-- ==== Sys2Proof/WellFormed.lean ====
section
/-! DEFINITION. Which operations are well-formed: the operand types bound every operand (spec/92 D26), so only the
open parameters that `POWERON` carries are checked, against the constraints of spec/00_scope.md R6. -/

namespace Sys2Proof

open Config

/-- The constraints of 00_scope.md R6 on the parameters that are read again after power-on:
`LAYER_RESET[0][0]` bit 0 = 1, `LAYER_RESET[0][4]` = 0x00, `LAYER_RESET[0][5]` = 0x80, and 512 palette bytes. -/
abbrev ResetParamsOk (p : ResetParams) : Prop :=
  ((p.layerReset.get 0).get 0).getLsbD 0 = true ∧
  (p.layerReset.get 0).get 4 = 0x00 ∧
  (p.layerReset.get 0).get 5 = 0x80 ∧
  Memory.wf palSize p.paletteReset

/-- The constraints of 00_scope.md R6 on all open parameters: sizes, and `ResetParamsOk`. -/
abbrev OpenParamsOk (p : OpenParams) : Prop :=
  Memory.wf romSize p.charRom ∧ Memory.wf vramSize p.vramInit ∧ Memory.wf fbSize p.fbInit ∧ ResetParamsOk p.reset

/-- An operation is well-formed when the parameters it carries meet 00_scope.md R6. -/
def Instr.wellFormed : Instr → Bool
  | .pr0 | .pw0 .. | .pr1 | .pw1 .. | .pr2 | .pw2 .. | .pr3 | .pw3 .. | .pr4 | .pw4 .. | .pr5 | .pw5Select ..
  | .pw5Reset .. | .pr6 | .pw6 | .pr7 | .pw7
  | .vaddrRam .. | .vaddrRom .. | .vaddrUnmapped1 .. | .vaddrLreg0 .. | .vaddrLreg1 .. | .vaddrUnmapped2 ..
  | .vaddrPal .. | .vaddrUnmapped3 ..
  | .renderText16 .. | .renderText256 .. | .renderTile2 .. | .renderTile4 .. | .renderTile8 .. | .renderBitmap2 ..
  | .renderBitmap4 .. | .renderBitmap8 ..
  | .vread .. | .vwrite .. | .advance .. | .props .. | .applyOffset .. | .render .. | .composite ..
  | .paletteLookup .. | .frameBufferWrite .. | .frame | .reset | .snapshot => true
  | .poweron p => decide (OpenParamsOk p)

end Sys2Proof
end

---+---

# What you have to do:
Please return exactly the lines that run from the line with "decide (OpenParamsOk p)" through the end of the records above, both included, and nothing more.

# Solution to this task:
  | .poweron p => decide (OpenParamsOk p)

end Sys2Proof
end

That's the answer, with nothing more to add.